Career politicians like to talk about “sustainability,” which is really just a pretext for government officials interfering in the affairs of average citizens and presuming to tell us how to live our daily lives: what kind of cars we should drive, how high or low we should set the thermostats in our homes, whether we should barbecue in our own backyards or not, and on and on. It seems like nothing we do is too insignificant for them to criticize, tax, and regulate.
None of these personal decisions is any of their business, but that doesn’t stop the meddling. Ironically, there is one area under the purview of government officials that cries out for sustainability: government spending. This is the one area they’re loath to apply the concept to.
They’re always ready to raise taxes but that doesn’t solve the problem in the long run, because government spending almost always exceeds revenue. When taxes go up, government spending goes up at a faster rate.
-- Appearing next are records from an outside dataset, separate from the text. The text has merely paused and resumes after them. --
/-- The buffers with their first offsets and their lengths in bytes (20_memory.md R102, 10_state.md R64). -/
abbrev bufferTable : List (Buf × Nat × Nat) :=
  [(.dataIn, 0x100, 32), (.dataOut, 0x120, 32), (.burstIn, 0x140, 33), (.burstOut, 0x180, 33), (.voiceIn, 0x1C0, 27),
    (.voiceOut, 0x1E0, 27), (.lcAct, 0x200, 9), (.rxLc, 0x210, 9), (.embTx, 0x220, 16), (.rxFrag, 0x230, 16)]

/-- The buffer bytes the host may write (10_state.md R64): DATA_IN, BURST_IN, VOICE_IN. -/
abbrev WritableByte (a : Nat) : Prop :=
  (0x100 ≤ a ∧ a ≤ 0x11F) ∨ (0x140 ≤ a ∧ a ≤ 0x160) ∨ (0x1C0 ≤ a ∧ a ≤ 0x1DA)

/-- The buffer bytes the host may only read (10_state.md R64). -/
abbrev ReadOnlyByte (a : Nat) : Prop :=
  (0x120 ≤ a ∧ a ≤ 0x13F) ∨ (0x180 ≤ a ∧ a ≤ 0x1A0) ∨ (0x1E0 ≤ a ∧ a ≤ 0x1FA) ∨ (0x200 ≤ a ∧ a ≤ 0x208) ∨
    (0x210 ≤ a ∧ a ≤ 0x218) ∨ (0x220 ≤ a ∧ a ≤ 0x23F)

/-- A transaction that is not admitted for its offset and width alone (20_memory.md R114, the first four points). -/
abbrev NotAdmitted (a width : Nat) : Prop :=
  Unmapped a ∨ (width = 4 ∧ ¬ (a ≤ 0x040 ∧ a % 4 = 0)) ∨ ((width = 1 ∨ width = 2) ∧ a ≤ 0x043) ∨
    (width ≠ 1 ∧ width ≠ 4)

/-- A context is valid (10_state.md R67). -/
abbrev ValidContext (c : Context) : Prop := c.dst ≠ 0 ∧ c.src ≠ 0

/-- The error a command raises in a state, as the value of ERRCODE (60_exceptions.md R501, R502); ILLEGAL_CMD
belongs to words that are not legal. -/
abbrev raisedBy (i : Instr) (s : State) : Option (BitVec 3) :=
  match i with
  | .txHdr | .txTerm => if s.tx.active then none else some 2
  | .txVoice =>
    if s.tx.active then (if s.tx.pos = 0 ∧ ¬ ValidContext s.ctx then some 3 else none) else some 2
  | .callStart | .lcBuild => if ValidContext s.ctx then none else some 3
  | _ => none

/-- The sync pattern a transmit command uses (41_burst_tx.md R231, R232). -/
abbrev syncWord (o : SyncOrigin) (data ts : Bool) : BitVec 48 :=
  match o, data, ts with
  | .bs, false, _ => 0x755FD7DF75F7
  | .bs, true, _ => 0xDFF57D75DF5D
  | .ms, false, _ => 0x7F7D5DD57DFD
  | .ms, true, _ => 0xD5D7F77FD757
  | .direct, false, false => 0x5D577F7757FF
  | .direct, true, false => 0xF7FDD5DDFD55
  | .direct, false, true => 0x7DFFD5F55D5F
  | .direct, true, true => 0xD7557F5FF7F5

/-- The sync patterns by index, BS, MS, TS1, TS2, each voice then data (41_burst_tx.md R231). -/
abbrev syncTable : List (BitVec 48) :=
  [0x755FD7DF75F7, 0xDFF57D75DF5D, 0x7F7D5DD57DFD, 0xD5D7F77FD757, 0x5D577F7757FF, 0xF7FDD5DDFD55, 0x7DFFD5F55D5F,
    0xD7557F5FF7F5]

/-- The distance of a burst's center to the pattern of an index 0..7 of the table (41_burst_tx.md R230, R231). -/
abbrev syncDistance (b : BitVec 264) (k : Nat) : Nat := dist (centerOf b) (syncTable.getD k 0)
Eventually, citizens and business owners get tired of being soaked and start relocating to states that apply the concept of sustainability to the government. The states that drive people away see the tax bases diminish, so taxes are raised again, and the cycle of destruction continues.
In Illinois, it’s time for a taxpayer revolt. A good place to start would be the “Taxpayer Revolt Rally” in Collinsville on Wednesday, Oct. 24.
“This really stemmed more out of what listeners are [asking] me: 'What can we do?'” says the rally organizer, FM 97.1 conservative talk show host Annie Frey. “People feel hopeless, but they are eager to save their state.”
Frey says the event will send a message to politicians considering a one percent statewide property tax hike, a vehicle mileage tax, and a progressive income tax system.
Some Illinois politicians think we’re revolting, so we might as well revolt. Join forces with fellow “deplorables” at the rally.